theorem exec_ready_taken (hy : x.handover = some y) (load : y.kind = .load) (waits : y.phase = .waiting)
    (mode : x.mode = .normal ∨ x.mode = .starved) :
    ∃ t, exec (.ready f st arm) s = .next t ∧ s.Becomes t (s.hall.lineHeard st.line) ∧
      (∃ seq, Sent.line st.line seq (.loadRequest st y.arm y.reel.id) ∈ t.hall.sent) ∧
      (s.hall.agenda = [] → (t.hall.handover st).map (·.phase) = some .asked) := by
  have hx' : (s.hall.lineHeard st.line).stand st = some x := by rwa [Hall.lineHeard_stand]
  have asked := Hall.requestLoad_taken hx' hy load waits mode
  set g := s.hall.lineHeard st.line with hg
  have request : ∃ seq, Sent.line st.line seq (.loadRequest st y.arm y.reel.id) ∈ (g.requestLoad st).sent := by
    rw [asked]; exact ⟨_, List.mem_append_right _ (List.mem_singleton_self _)⟩
  refine ⟨{ s with hall := (g.requestLoad st).finish }, ?_, ?_, ?_, fun idle => ?_⟩
  · exact State.armEvent_taken hf hl h1 h8 hx rfl
  · exact State.becomes_of_steps ((Hall.Follows.refl g).requestLoad st).toSteps
  · exact request.imp fun seq sent => (Hall.finish_trace _).sent.subset sent
  · have none : (g.requestLoad st).agenda = [] := by rw [asked]; simpa [Hall.sendLoad, hg] using idle
    have stand : (g.requestLoad st).finish.stand st = some { x with handover := x.handover.map fun z => { z with phase := .asked } } := by
      rw [Hall.finish_stand _ none, asked, ← Hall.modHandover_stand hx']; rfl
    rw [Hall.handover_of stand, hy]; rfl

theorem exec_loadOk_taken (hy : x.handover = some y) (load : y.kind = .load) (unanswered : y.phase ≠ .granted)
    (empty : (x.arm y.arm).state = .empty) :
    ∃ t, exec (.loadOk f st arm) s = .next t ∧ s.Becomes t { s.hall.lineHeard st.line with
        stands := tmod s.hall.stands (standKey st) fun z => z.modArm y.arm fun a => { a with state := .loading } } ∧
      (s.hall.allStop = false → ∃ seq n, Sent.directive seq y.vehicle ⟨n, .transfer st y.arm y.reel.id⟩ ∈ t.hall.sent) ∧
      (s.hall.agenda = [] → (t.hall.handover st).map (·.phase) = some .granted ∧
        ∃ z, t.hall.stand st = some z ∧ (z.arm y.arm).state = .loading) := by
  have hx' : (s.hall.lineHeard st.line).stand st = some x := by rwa [Hall.lineHeard_stand]
  set g := s.hall.lineHeard st.line with hg
  have follows := g.loadOk_follows st y
  refine ⟨{ s with hall := (g.loadOk st y).finish }, ?_, ?_, fun run => ?_, fun idle => ?_⟩
  · refine State.armEvent_taken hf hl h1 h8 hx ?_
    rw [Stand.asked_of hy load unanswered]
    exact if_pos empty
  · rw [← Hall.lineHeard_stands s.hall st.line]
    exact State.becomes_of_steps follows.toSteps
  · have run' : ((g.modHandover st fun z => { z with phase := .granted }).changeArm st y.arm
        fun a => { a with state := .loading }).allStop = false := by
      have granted := (Hall.Follows.refl (g.modArm st y.arm fun a => { a with state := .loading })).modHandover st
        fun z => { z with phase := .granted }
      rw [← Hall.modHandover_modArm] at granted
      have same := ((granted.easeOverdue st).oweCeiling st.line).trace.field Hall.allStop fun _ => rfl
      exact same.trans (by simpa [hg] using run)
    obtain ⟨seq, n, sent⟩ := Hall.direct_sent y.vehicle (.transfer st y.arm y.reel.id) run'
    exact ⟨seq, n, (Hall.finish_trace _).sent.subset sent⟩
  · have none : (g.loadOk st y).agenda = [] := by simpa [Hall.loadOk, hg] using idle
    have stand : (g.loadOk st y).finish.stand st = some (({ x with handover := x.handover.map fun z => { z with phase := .granted } } :
        Stand).modArm y.arm fun a => { a with state := .loading }) := by
      rw [Hall.finish_stand _ none, ← Hall.changeArm_stand (Hall.modHandover_stand hx' _)]
      simp [Hall.loadOk, Hall.stand]
    refine ⟨?_, _, stand, ?_⟩
    · rw [Hall.handover_of stand, Stand.handover_modArm, hy]; rfl
    · rw [Stand.arm_modArm, if_pos rfl]

theorem exec_loadWait_taken (hy : x.handover = some y) (load : y.kind = .load) (unanswered : y.phase ≠ .granted) :
    ∃ t, exec (.loadWait f st arm) s = .next t ∧ s.Becomes t (s.hall.lineHeard st.line) ∧
      (s.hall.agenda = [] → (t.hall.handover st).map (·.phase) = some .waiting) := by
  have hx' : (s.hall.lineHeard st.line).stand st = some x := by rwa [Hall.lineHeard_stand]
  set g := s.hall.lineHeard st.line with hg
  refine ⟨{ s with hall := (g.modHandover st fun z => { z with phase := .waiting }).finish }, ?_, ?_, fun idle => ?_⟩
  · refine State.armEvent_taken hf hl h1 h8 hx ?_
    rw [Stand.asked_of hy load unanswered]
  · exact State.becomes_of_steps ((Hall.Follows.refl g).modHandover st _).toSteps
  · have stand : (g.modHandover st fun z => { z with phase := .waiting }).finish.stand st =
        some { x with handover := x.handover.map fun z => { z with phase := .waiting } } := by
      rw [Hall.finish_stand _ (by simpa [hg] using idle), Hall.modHandover_stand hx']
    rw [Hall.handover_of stand, hy]; rfl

---

Your task => Each entry shown above should be copied out exactly.

Output for this exercise =>
theorem exec_ready_taken (hy : x.handover = some y) (load : y.kind = .load) (waits : y.phase = .waiting)
    (mode : x.mode = .normal ∨ x.mode = .starved) :
    ∃ t, exec (.ready f st arm) s = .next t ∧ s.Becomes t (s.hall.lineHeard st.line) ∧
      (∃ seq, Sent.line st.line seq (.loadRequest st y.arm y.reel.id) ∈ t.hall.sent) ∧
      (s.hall.agenda = [] → (t.hall.handover st).map (·.phase) = some .asked) := by
  have hx' : (s.hall.lineHeard st.line).stand st = some x := by rwa [Hall.lineHeard_stand]
  have asked := Hall.requestLoad_taken hx' hy load waits mode
  set g := s.hall.lineHeard st.line with hg
  have request : ∃ seq, Sent.line st.line seq (.loadRequest st y.arm y.reel.id) ∈ (g.requestLoad st).sent := by
    rw [asked]; exact ⟨_, List.mem_append_right _ (List.mem_singleton_self _)⟩
  refine ⟨{ s with hall := (g.requestLoad st).finish }, ?_, ?_, ?_, fun idle => ?_⟩
  · exact State.armEvent_taken hf hl h1 h8 hx rfl
  · exact State.becomes_of_steps ((Hall.Follows.refl g).requestLoad st).toSteps
  · exact request.imp fun seq sent => (Hall.finish_trace _).sent.subset sent
  · have none : (g.requestLoad st).agenda = [] := by rw [asked]; simpa [Hall.sendLoad, hg] using idle
    have stand : (g.requestLoad st).finish.stand st = some { x with handover := x.handover.map fun z => { z with phase := .asked } } := by
      rw [Hall.finish_stand _ none, asked, ← Hall.modHandover_stand hx']; rfl
    rw [Hall.handover_of stand, hy]; rfl

theorem exec_loadOk_taken (hy : x.handover = some y) (load : y.kind = .load) (unanswered : y.phase ≠ .granted)
    (empty : (x.arm y.arm).state = .empty) :
    ∃ t, exec (.loadOk f st arm) s = .next t ∧ s.Becomes t { s.hall.lineHeard st.line with
        stands := tmod s.hall.stands (standKey st) fun z => z.modArm y.arm fun a => { a with state := .loading } } ∧
      (s.hall.allStop = false → ∃ seq n, Sent.directive seq y.vehicle ⟨n, .transfer st y.arm y.reel.id⟩ ∈ t.hall.sent) ∧
      (s.hall.agenda = [] → (t.hall.handover st).map (·.phase) = some .granted ∧
        ∃ z, t.hall.stand st = some z ∧ (z.arm y.arm).state = .loading) := by
  have hx' : (s.hall.lineHeard st.line).stand st = some x := by rwa [Hall.lineHeard_stand]
  set g := s.hall.lineHeard st.line with hg
  have follows := g.loadOk_follows st y
  refine ⟨{ s with hall := (g.loadOk st y).finish }, ?_, ?_, fun run => ?_, fun idle => ?_⟩
  · refine State.armEvent_taken hf hl h1 h8 hx ?_
    rw [Stand.asked_of hy load unanswered]
    exact if_pos empty
  · rw [← Hall.lineHeard_stands s.hall st.line]
    exact State.becomes_of_steps follows.toSteps
  · have run' : ((g.modHandover st fun z => { z with phase := .granted }).changeArm st y.arm
        fun a => { a with state := .loading }).allStop = false := by
      have granted := (Hall.Follows.refl (g.modArm st y.arm fun a => { a with state := .loading })).modHandover st
        fun z => { z with phase := .granted }
      rw [← Hall.modHandover_modArm] at granted
      have same := ((granted.easeOverdue st).oweCeiling st.line).trace.field Hall.allStop fun _ => rfl
      exact same.trans (by simpa [hg] using run)
    obtain ⟨seq, n, sent⟩ := Hall.direct_sent y.vehicle (.transfer st y.arm y.reel.id) run'
    exact ⟨seq, n, (Hall.finish_trace _).sent.subset sent⟩
  · have none : (g.loadOk st y).agenda = [] := by simpa [Hall.loadOk, hg] using idle
    have stand : (g.loadOk st y).finish.stand st = some (({ x with handover := x.handover.map fun z => { z with phase := .granted } } :
        Stand).modArm y.arm fun a => { a with state := .loading }) := by
      rw [Hall.finish_stand _ none, ← Hall.changeArm_stand (Hall.modHandover_stand hx' _)]
      simp [Hall.loadOk, Hall.stand]
    refine ⟨?_, _, stand, ?_⟩
    · rw [Hall.handover_of stand, Stand.handover_modArm, hy]; rfl
    · rw [Stand.arm_modArm, if_pos rfl]

theorem exec_loadWait_taken (hy : x.handover = some y) (load : y.kind = .load) (unanswered : y.phase ≠ .granted) :
    ∃ t, exec (.loadWait f st arm) s = .next t ∧ s.Becomes t (s.hall.lineHeard st.line) ∧
      (s.hall.agenda = [] → (t.hall.handover st).map (·.phase) = some .waiting) := by
  have hx' : (s.hall.lineHeard st.line).stand st = some x := by rwa [Hall.lineHeard_stand]
  set g := s.hall.lineHeard st.line with hg
  refine ⟨{ s with hall := (g.modHandover st fun z => { z with phase := .waiting }).finish }, ?_, ?_, fun idle => ?_⟩
  · refine State.armEvent_taken hf hl h1 h8 hx ?_
    rw [Stand.asked_of hy load unanswered]
  · exact State.becomes_of_steps ((Hall.Follows.refl g).modHandover st _).toSteps
  · have stand : (g.modHandover st fun z => { z with phase := .waiting }).finish.stand st =
        some { x with handover := x.handover.map fun z => { z with phase := .waiting } } := by
      rw [Hall.finish_stand _ (by simpa [hg] using idle), Hall.modHandover_stand hx']
    rw [Hall.handover_of stand, hy]; rfl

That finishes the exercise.